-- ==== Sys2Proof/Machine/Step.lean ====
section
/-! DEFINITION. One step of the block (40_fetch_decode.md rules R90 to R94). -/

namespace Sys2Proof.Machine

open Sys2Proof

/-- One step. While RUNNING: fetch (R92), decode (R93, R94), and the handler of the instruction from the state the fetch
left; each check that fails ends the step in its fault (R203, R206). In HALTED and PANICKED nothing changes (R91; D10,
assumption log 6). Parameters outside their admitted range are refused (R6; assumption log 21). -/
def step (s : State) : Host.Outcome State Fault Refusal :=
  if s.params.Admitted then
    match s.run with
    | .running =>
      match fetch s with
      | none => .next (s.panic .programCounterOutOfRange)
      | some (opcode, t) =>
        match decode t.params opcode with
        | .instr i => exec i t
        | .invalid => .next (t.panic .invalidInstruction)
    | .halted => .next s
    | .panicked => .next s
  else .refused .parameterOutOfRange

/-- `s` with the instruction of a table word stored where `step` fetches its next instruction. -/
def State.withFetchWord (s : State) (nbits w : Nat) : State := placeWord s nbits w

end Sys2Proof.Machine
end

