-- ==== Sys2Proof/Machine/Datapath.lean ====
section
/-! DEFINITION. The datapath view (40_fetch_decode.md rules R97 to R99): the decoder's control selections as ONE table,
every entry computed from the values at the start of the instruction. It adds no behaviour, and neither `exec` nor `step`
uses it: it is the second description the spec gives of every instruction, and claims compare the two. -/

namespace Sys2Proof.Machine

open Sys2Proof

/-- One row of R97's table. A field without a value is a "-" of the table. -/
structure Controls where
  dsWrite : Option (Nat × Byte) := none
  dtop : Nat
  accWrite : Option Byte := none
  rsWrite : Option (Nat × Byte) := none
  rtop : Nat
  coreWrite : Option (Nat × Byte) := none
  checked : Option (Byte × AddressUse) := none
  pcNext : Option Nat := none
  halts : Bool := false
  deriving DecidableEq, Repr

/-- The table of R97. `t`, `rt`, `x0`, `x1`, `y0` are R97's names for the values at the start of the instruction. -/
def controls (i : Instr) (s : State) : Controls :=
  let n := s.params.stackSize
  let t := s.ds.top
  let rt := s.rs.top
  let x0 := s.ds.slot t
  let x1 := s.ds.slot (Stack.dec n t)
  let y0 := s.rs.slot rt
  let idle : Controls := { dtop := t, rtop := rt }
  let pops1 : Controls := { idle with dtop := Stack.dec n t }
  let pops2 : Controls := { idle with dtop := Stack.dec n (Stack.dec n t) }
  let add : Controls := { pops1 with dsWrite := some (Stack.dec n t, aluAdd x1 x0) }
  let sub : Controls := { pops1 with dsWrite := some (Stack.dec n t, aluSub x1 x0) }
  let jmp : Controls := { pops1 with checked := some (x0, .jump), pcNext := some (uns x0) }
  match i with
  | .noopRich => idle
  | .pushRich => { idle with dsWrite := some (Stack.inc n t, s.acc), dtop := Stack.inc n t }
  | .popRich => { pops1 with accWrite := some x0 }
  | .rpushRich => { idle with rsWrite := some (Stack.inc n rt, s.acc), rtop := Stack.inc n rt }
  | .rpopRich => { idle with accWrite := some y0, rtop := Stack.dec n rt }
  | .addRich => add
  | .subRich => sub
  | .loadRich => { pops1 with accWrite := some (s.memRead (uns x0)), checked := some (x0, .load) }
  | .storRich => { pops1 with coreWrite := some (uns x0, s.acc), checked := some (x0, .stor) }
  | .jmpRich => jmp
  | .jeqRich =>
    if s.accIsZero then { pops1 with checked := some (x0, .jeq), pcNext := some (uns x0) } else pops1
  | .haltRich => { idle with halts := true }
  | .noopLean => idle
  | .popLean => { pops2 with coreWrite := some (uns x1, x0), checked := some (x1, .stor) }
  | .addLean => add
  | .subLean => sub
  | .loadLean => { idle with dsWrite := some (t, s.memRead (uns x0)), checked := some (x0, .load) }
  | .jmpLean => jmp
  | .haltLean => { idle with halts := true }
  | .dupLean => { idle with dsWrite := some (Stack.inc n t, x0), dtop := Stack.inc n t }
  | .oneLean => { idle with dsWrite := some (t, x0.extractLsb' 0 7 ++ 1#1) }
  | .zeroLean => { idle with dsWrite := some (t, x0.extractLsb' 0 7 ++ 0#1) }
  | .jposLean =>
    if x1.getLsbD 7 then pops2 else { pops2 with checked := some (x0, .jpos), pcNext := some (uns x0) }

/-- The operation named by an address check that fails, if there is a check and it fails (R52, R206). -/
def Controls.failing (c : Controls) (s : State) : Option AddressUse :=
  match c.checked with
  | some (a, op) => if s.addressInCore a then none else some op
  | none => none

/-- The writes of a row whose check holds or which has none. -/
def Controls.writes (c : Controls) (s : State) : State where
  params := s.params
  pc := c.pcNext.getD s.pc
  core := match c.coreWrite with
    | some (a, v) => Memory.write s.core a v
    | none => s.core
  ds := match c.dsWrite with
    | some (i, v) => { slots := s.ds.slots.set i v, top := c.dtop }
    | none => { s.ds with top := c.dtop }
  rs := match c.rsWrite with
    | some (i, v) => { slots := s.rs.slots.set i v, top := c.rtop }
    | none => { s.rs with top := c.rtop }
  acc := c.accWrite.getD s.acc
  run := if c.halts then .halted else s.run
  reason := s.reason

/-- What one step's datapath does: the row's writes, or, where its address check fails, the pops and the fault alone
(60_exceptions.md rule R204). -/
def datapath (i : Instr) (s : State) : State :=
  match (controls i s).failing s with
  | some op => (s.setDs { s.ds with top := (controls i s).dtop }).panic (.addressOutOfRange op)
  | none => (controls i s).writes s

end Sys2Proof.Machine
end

================================

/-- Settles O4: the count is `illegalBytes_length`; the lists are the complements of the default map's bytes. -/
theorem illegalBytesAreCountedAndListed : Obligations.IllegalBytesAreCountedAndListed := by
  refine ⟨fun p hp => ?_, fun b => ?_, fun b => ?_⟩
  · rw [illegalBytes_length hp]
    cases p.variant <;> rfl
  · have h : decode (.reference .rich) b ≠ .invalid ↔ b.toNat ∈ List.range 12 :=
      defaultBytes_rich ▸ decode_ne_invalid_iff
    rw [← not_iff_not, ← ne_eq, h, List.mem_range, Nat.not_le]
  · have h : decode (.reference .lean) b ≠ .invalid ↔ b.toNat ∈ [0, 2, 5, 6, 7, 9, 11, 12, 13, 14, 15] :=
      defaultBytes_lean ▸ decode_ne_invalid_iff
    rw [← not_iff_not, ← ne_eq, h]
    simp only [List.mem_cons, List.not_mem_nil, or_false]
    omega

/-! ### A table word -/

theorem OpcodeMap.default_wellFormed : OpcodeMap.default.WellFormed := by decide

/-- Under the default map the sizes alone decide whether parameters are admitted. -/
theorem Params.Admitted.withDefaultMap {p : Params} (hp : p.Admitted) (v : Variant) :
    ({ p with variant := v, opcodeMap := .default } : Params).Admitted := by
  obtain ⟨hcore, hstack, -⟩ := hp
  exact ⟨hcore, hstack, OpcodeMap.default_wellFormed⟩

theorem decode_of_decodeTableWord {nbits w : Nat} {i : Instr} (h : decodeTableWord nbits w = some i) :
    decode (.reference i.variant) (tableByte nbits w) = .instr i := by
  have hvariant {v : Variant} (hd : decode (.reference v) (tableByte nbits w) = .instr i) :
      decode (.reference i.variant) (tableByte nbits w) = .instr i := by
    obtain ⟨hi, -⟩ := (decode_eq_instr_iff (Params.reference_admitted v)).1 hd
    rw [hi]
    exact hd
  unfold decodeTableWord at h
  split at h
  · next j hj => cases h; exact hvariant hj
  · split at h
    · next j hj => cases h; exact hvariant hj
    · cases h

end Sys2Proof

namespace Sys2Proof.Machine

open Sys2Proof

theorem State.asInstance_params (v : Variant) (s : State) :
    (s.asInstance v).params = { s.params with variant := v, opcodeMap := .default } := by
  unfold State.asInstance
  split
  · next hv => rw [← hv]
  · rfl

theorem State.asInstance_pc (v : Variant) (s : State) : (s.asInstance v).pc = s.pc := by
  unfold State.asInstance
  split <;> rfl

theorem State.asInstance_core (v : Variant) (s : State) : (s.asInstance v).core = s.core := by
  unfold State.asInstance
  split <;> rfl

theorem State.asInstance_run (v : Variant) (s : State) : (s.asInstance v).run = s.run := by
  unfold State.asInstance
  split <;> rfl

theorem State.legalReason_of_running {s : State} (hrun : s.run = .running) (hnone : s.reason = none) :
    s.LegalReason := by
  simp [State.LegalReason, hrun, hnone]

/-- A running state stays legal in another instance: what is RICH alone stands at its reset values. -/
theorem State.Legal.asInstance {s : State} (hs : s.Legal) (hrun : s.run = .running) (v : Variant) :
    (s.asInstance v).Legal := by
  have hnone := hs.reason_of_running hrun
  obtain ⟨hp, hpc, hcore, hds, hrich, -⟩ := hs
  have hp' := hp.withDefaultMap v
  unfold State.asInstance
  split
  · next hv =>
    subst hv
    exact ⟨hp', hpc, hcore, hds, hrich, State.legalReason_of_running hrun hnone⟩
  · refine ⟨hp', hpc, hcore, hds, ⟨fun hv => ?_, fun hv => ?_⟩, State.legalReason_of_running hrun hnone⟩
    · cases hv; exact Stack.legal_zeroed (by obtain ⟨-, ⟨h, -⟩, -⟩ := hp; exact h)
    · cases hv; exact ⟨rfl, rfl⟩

================================

_PROBLEM STATEMENT_:
Take exactly the lines from the one containing "-- ==== Sys2Proof/Machine/Step.lean" through the one containing "i => exec i t" in the data above, and output them with nothing added.

_OUTPUT BELOW_:
-- ==== Sys2Proof/Machine/Step.lean ====
section
/-! DEFINITION. One step of the block (40_fetch_decode.md rules R90 to R94). -/

namespace Sys2Proof.Machine

open Sys2Proof

/-- One step. While RUNNING: fetch (R92), decode (R93, R94), and the handler of the instruction from the state the fetch
left; each check that fails ends the step in its fault (R203, R206). In HALTED and PANICKED nothing changes (R91; D10,
assumption log 6). Parameters outside their admitted range are refused (R6; assumption log 21). -/
def step (s : State) : Host.Outcome State Fault Refusal :=
  if s.params.Admitted then
    match s.run with
    | .running =>
      match fetch s with
      | none => .next (s.panic .programCounterOutOfRange)
      | some (opcode, t) =>
        match decode t.params opcode with
        | .instr i => exec i t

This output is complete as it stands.